Most brands compete within rules that private labels can cheaply mirror. Instead, brands can choose to set new standards that shoppers recognise and reward, from ethics to sustainability. Whether through cleaner ingredient profiles, regenerative practices, traceability or radical honesty, brands can set benchmarks private labels find hard to match.

Highlight brand – Oreo

Oreo deploys timely innovation like a superpower, quickly dropping crazy, limited-edition flavors (like Halloween cookies or the viral Wasabi stunt) that get people talking and snapping photos, which private label brands are too slow to match. 

Not only that, by teaming up with massive other big name brands like Coca-Cola or cool brands like Supreme, they are constantly reinventing ways to stay front of mind. Yet at the same time, every one of these moves reinforces the value of the Oreo brand name itself

Both of these two areas are vital for brand names to evolve, and create new value for consumers that rediscovers and reinvents the unique advantages that made them household names in the first place.

Highlight brand – Barilla

Even in supermarkets, the home turf of private labels, few brands face more threat than Italian giant Barilla. Pasta and sauces represent some of the fiercest private label battlegrounds. And yet, it has continued to post steady volume and EBITDA growth, alongside rising brand value.

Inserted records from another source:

theorem execSourceReadFail_rel {b_ : Bool} {s₀ : State} (id : Nat) (timeout : Bool) (v : View) (s : State) {t_ : State} (h_s : s₀.Rel b_ s) (e_ : execSourceReadFail id timeout v s = .next t_) :
    s₀.Rel b_ t_ := by
  unfold execSourceReadFail at e_
  injection e_ with e_
  subst e_
  repeat'
    first
    | with_reducible assumption
    | with_reducible apply State.see_rel
    | with_reducible apply State.sourceReadFail_rel
    | simp only [id_eq]

theorem State.takeSourceFault_rel {s₀ : State} (s : State) (h q : Nat) (c : Cell) (h_s : s₀.Rel false s) :
    s₀.Rel false (State.takeSourceFault s h q c) := by
  unfold State.takeSourceFault
  repeat'
    first
    | with_reducible assumption
    | with_reducible apply State.bump_rel
    | with_reducible apply State.failMsg_rel
    | with_reducible apply State.faultCheck_rel
    | with_reducible apply State.modConn_rel
    | with_reducible apply State.moveFront_rel
    | with_reducible apply State.sayRma_rel
    | with_reducible apply State.settleAll_rel
    | simp only [State.rel_mk]
    | split

theorem execSourceFault_rel {s₀ : State} (c : Cell) (s : State) {t_ : State} (h_s : s₀.Rel false s) (e_ : execSourceFault c s = .next t_) :
    s₀.Rel false t_ := by
  unfold execSourceFault at e_
  injection e_ with e_
  subst e_
  repeat'
    first
    | with_reducible assumption
    | with_reducible apply State.takeSourceFault_rel
    | with_reducible apply State.withRma_rel
    | intro _
    | dsimp only

theorem execTag_rel {s₀ : State} (c : Cell) (s : State) {t_ : State} (h_s : s₀.Rel false s) (e_ : execTag c s = .next t_) :
    s₀.Rel false t_ := by
  unfold execTag at e_
  injection e_ with e_
  subst e_
  repeat'
    first
    | with_reducible assumption
    | with_reducible apply State.checkTag_rel
    | with_reducible apply State.modConn_rel
    | with_reducible apply State.settleAll_rel
    | with_reducible apply State.withRma_rel
    | simp only [State.rel_mk]
    | intro _
    | split

theorem State.takeKeySwitch_rel {b_ : Bool} {s₀ : State} (s : State) (h e b : Nat) (h_s : s₀.Rel b_ s) :
    s₀.Rel b_ (State.takeKeySwitch s h e b) := by
  unfold State.takeKeySwitch
  repeat'
    first
    | with_reducible assumption
    | with_reducible apply State.bump_rel
    | with_reducible apply State.forgetRec_rel
    | with_reducible apply State.modConn_rel
    | with_reducible apply State.retireKey_rel
    | with_reducible apply State.sayRma_rel
    | simp only [State.rel_mk]
    | with_reducible apply State.rel_foldl
    | intro _
    | split

theorem execKeySwitch_rel {b_ : Bool} {s₀ : State} (c : Cell) (s : State) {t_ : State} (h_s : s₀.Rel b_ s) (e_ : execKeySwitch c s = .next t_) :
    s₀.Rel b_ t_ := by
  unfold execKeySwitch at e_
  injection e_ with e_
  subst e_
  repeat'
    first
    | with_reducible assumption
    | with_reducible apply State.takeKeySwitch_rel
    | with_reducible apply State.withRma_rel
    | intro _
    | dsimp only

theorem execKeySwitchAck_rel {b_ : Bool} {s₀ : State} (c : Cell) (s : State) {t_ : State} (h_s : s₀.Rel b_ s) (e_ : execKeySwitchAck c s = .next t_) :
    s₀.Rel b_ t_ := by
  unfold execKeySwitchAck at e_
  injection e_ with e_
  subst e_
  repeat'
    first
    | with_reducible assumption
    | with_reducible apply State.bump_rel
    | with_reducible apply State.modConn_rel
    | with_reducible apply State.progressOn_rel
    | with_reducible apply State.retireKey_rel
    | with_reducible apply State.withRma_rel
    | simp only [State.rel_mk]
    | intro _
    | split

theorem execNoKey_rel {b_ : Bool} {s₀ : State} (c : Cell) (s : State) {t_ : State} (h_s : s₀.Rel b_ s) (e_ : execNoKey c s = .next t_) :
    s₀.Rel b_ t_ := by
  unfold execNoKey at e_
  injection e_ with e_
  subst e_
  repeat'
    first
    | with_reducible assumption
    | with_reducible apply State.modConn_rel
    | with_reducible apply State.withRma_rel
    | simp only [State.rel_mk]
    | intro _

theorem State.admitCell_rel {b_ : Bool} {s₀ : State} (s : State) (h : Nat) (k : Conn) (c : Cell) (h_s : s₀.Rel b_ s) :
    s₀.Rel b_ (State.admitCell s h k c).1 := by
  unfold State.admitCell
  repeat'
    first
    | with_reducible assumption
    | with_reducible apply State.bump_rel
    | with_reducible apply State.collCell_rel
    | with_reducible apply State.lookKey_rel
    | with_reducible apply State.take_rel
    | split
    | dsimp only
    | with_reducible refine State.rel_fst (by assumption) ?_

theorem State.meet_rel {b_ : Bool} {s₀ : State} (s : State) (h : Nat) (k : Conn) (c : Cell) (h_s : s₀.Rel b_ s) :
    s₀.Rel b_ (State.meet s h k c).1 := by
  unfold State.meet
  repeat'
    first
    | with_reducible assumption
    | with_reducible apply State.admitCell_rel
    | with_reducible apply State.bump_rel
    | with_reducible apply State.failMsg_rel
    | with_reducible apply State.faultCheck_rel
    | with_reducible apply State.modConn_rel
    | with_reducible apply State.moveFront_rel
    | with_reducible apply State.take_rel
    | simp only [State.rel_mk]
    | split
    | with_reducible refine State.rel_fst (by assumption) ?_

theorem State.unhold_rel {b_ : Bool} {s₀ : State} (s : State) (h : Nat) (c : Cell) (h_s : s₀.Rel b_ s) :
    s₀.Rel b_ (State.unhold s h c) := by
  unfold State.unhold
  repeat'
    first
    | with_reducible assumption
    | with_reducible apply State.bump_rel
    | with_reducible apply State.modConn_rel
    | simp only [State.rel_mk]
    | split

theorem State.countHeld_rel {b_ : Bool} {s₀ : State} (s : State) (h : Nat) (c : Cell) (h_s : s₀.Rel b_ s) :
    s₀.Rel b_ (State.countHeld s h c) := by
  unfold State.countHeld
  repeat'
    first
    | with_reducible assumption
    | with_reducible apply State.bump_rel
    | split
    | dsimp only

theorem State.landCell_rel {s₀ : State} (s : State) (h : Nat) (k : Conn) (c : Cell) (h_s : s₀.Rel false s) :
    s₀.Rel false (State.landCell s h k c) := by
  unfold State.landCell
  repeat'
    first
    | with_reducible assumption
    | with_reducible apply State.checkTag_rel
    | with_reducible apply State.countHeld_rel
    | with_reducible apply State.meet_rel
    | with_reducible apply State.modConn_rel
    | with_reducible apply State.settleAll_rel
    | with_reducible apply State.unhold_rel
    | simp only [State.rel_mk]
    | split
    | with_reducible refine State.rel_fst (by assumption) ?_

theorem State.newRec_rel {b_ : Bool} {s₀ : State} (s : State) (h q : Nat) (h_s : s₀.Rel b_ s) :
    s₀.Rel b_ (State.newRec s h q) := by
  unfold State.newRec
  repeat'
    first
    | with_reducible assumption
    | with_reducible apply State.modConn_rel
    | simp only [State.rel_mk]

theorem State.reclaim_rel {b_ : Bool} {s₀ : State} (s : State) (h q : Nat) (h_s : s₀.Rel b_ s) :
    s₀.Rel b_ (State.reclaim s h q) := by
  unfold State.reclaim
  repeat'
    first
    | with_reducible assumption
    | with_reducible apply State.bump_rel
    | with_reducible apply State.forgetRec_rel
    | dsimp only

theorem State.acceptCell_rel {s₀ : State} (s : State) (h : Nat) (k : Conn) (c : Cell) (h_s : s₀.Rel false s) :
    s₀.Rel false (State.acceptCell s h k c) := by
  unfold State.acceptCell
  repeat'
    first
    | with_reducible assumption
    | with_reducible apply State.bump_rel
    | with_reducible apply State.landCell_rel
    | with_reducible apply State.newRec_rel
    | with_reducible apply State.reclaim_rel
    | split
    | dsimp only

theorem State.classCell_rel {s₀ : State} (s : State) (h : Nat) (k : Conn) (c : Cell) (h_s : s₀.Rel false s) :
    s₀.Rel false (State.classCell s h k c) := by
  unfold State.classCell
  repeat'
    first
    | with_reducible assumption
    | with_reducible apply State.acceptCell_rel
    | with_reducible apply State.bump_rel
    | with_reducible apply State.sayCtl_rel
    | with_reducible apply State.sayRma_rel
    | split
    | dsimp only

theorem State.dataCell_rel {s₀ : State} (s : State) (c : Cell) (h_s : s₀.Rel false s) :
    s₀.Rel false (State.dataCell s c) := by
  unfold State.dataCell
  repeat'
    first
    | with_reducible assumption
    | with_reducible apply State.bump_rel
    | with_reducible apply State.classCell_rel
    | with_reducible apply State.needContext_rel
    | with_reducible apply State.openAgain_rel
    | with_reducible apply State.sayCtl_rel
    | with_reducible apply State.waitContext_rel
    | split
    | dsimp only

theorem execDataCell_rel {s₀ : State} (c : Cell) (s : State) {t_ : State} (h_s : s₀.Rel false s) (e_ : execDataCell c s = .next t_) :
    s₀.Rel false t_ := by
  unfold execDataCell at e_
  injection e_ with e_
  subst e_
  repeat'
    first
    | with_reducible assumption
    | with_reducible apply State.dataCell_rel
    | with_reducible apply State.receive_rel
    | simp only [id_eq]
    | intro _
    | split

theorem State.issueNote_rel {b_ : Bool} {s₀ : State} (s : State) (k : Conn) (q : Option Nat) (c : Cqe) (h_s : s₀.Rel b_ s) :
    s₀.Rel b_ (State.issueNote s k q c).1 := by
  unfold State.issueNote
  repeat'
    first
    | with_reducible assumption
    | with_reducible apply State.bump_rel
    | with_reducible apply State.postIn_rel
    | split
    | dsimp only
    | with_reducible refine State.rel_fst (by assumption) ?_

theorem State.noteWait_rel {b_ : Bool} {s₀ : State} (s : State) (h : Nat) (h_s : s₀.Rel b_ s) :
    s₀.Rel b_ (State.noteWait s h) := by
  unfold State.noteWait
  repeat'
    first
    | with_reducible assumption
    | with_reducible apply State.bump_rel
    | with_reducible apply State.modConn_rel
    | simp only [State.rel_mk]
    | split

theorem State.noteLock_rel {b_ : Bool} {s₀ : State} (s : State) (x : Slot) (st word : Nat) (h_s : s₀.Rel b_ s) :
    s₀.Rel b_ (State.noteLock s x st word) := by
  unfold State.noteLock
  repeat'
    first
    | with_reducible assumption
    | with_reducible apply State.modConn_rel
    | simp only [State.rel_mk]
    | split

theorem State.issueDue_rel {b_ : Bool} {s₀ : State} (s : State) (k : Conn) (d : Due) (h_s : s₀.Rel b_ s) :
    s₀.Rel b_ (State.issueDue s k d).1 := by
  unfold State.issueDue
  repeat'
    first
    | with_reducible assumption
    | with_reducible apply State.bump_rel
    | with_reducible apply State.finishIn_rel
    | with_reducible apply State.issueNote_rel
    | with_reducible apply State.noteLock_rel
    | split
    | dsimp only
    | with_reducible refine State.rel_fst (by assumption) ?_

theorem State.issueGroup_rel {b_ : Bool} {s₀ : State} (s : State) (k : Conn) (l : List Due) (h_s : s₀.Rel b_ s) :
    s₀.Rel b_ (State.issueGroup s k l) := by
  unfold State.issueGroup
  refine State.endGroup_rel _ _ (State.rel_foldl_fst ?_ ?_)
  · intro a d h
    exact State.issueDue_rel _ _ _ h
  · exact h_s

theorem State.coverStored_rel {b_ : Bool} {s₀ : State} (s : State) (h : Nat) (m : RxMsg) (h_s : s₀.Rel b_ s) :
    s₀.Rel b_ (State.coverStored s h m) := by
  unfold State.coverStored
  repeat'
    first
    | with_reducible assumption
    | with_reducible apply State.modConn_rel
    | with_reducible apply State.modEntry_rel
    | simp only [State.rel_mk]
    | split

A large part of this success has been built on investment in their premium lines like ‘Al Bronzo’, which stress distinctive taste, texture and heritage. While private labels are strong at undercutting on price, they struggle more when brands lean the other way, using brand authenticity as a price lever.

Not-so-humble spaghetti.

Meanwhile, Barilla have also been proactive in looking towards innovation, opening a specialist center to increase their ability to keep up with market demands – from high protein pasta to pasta sauces that capitalise on the latest taste trends.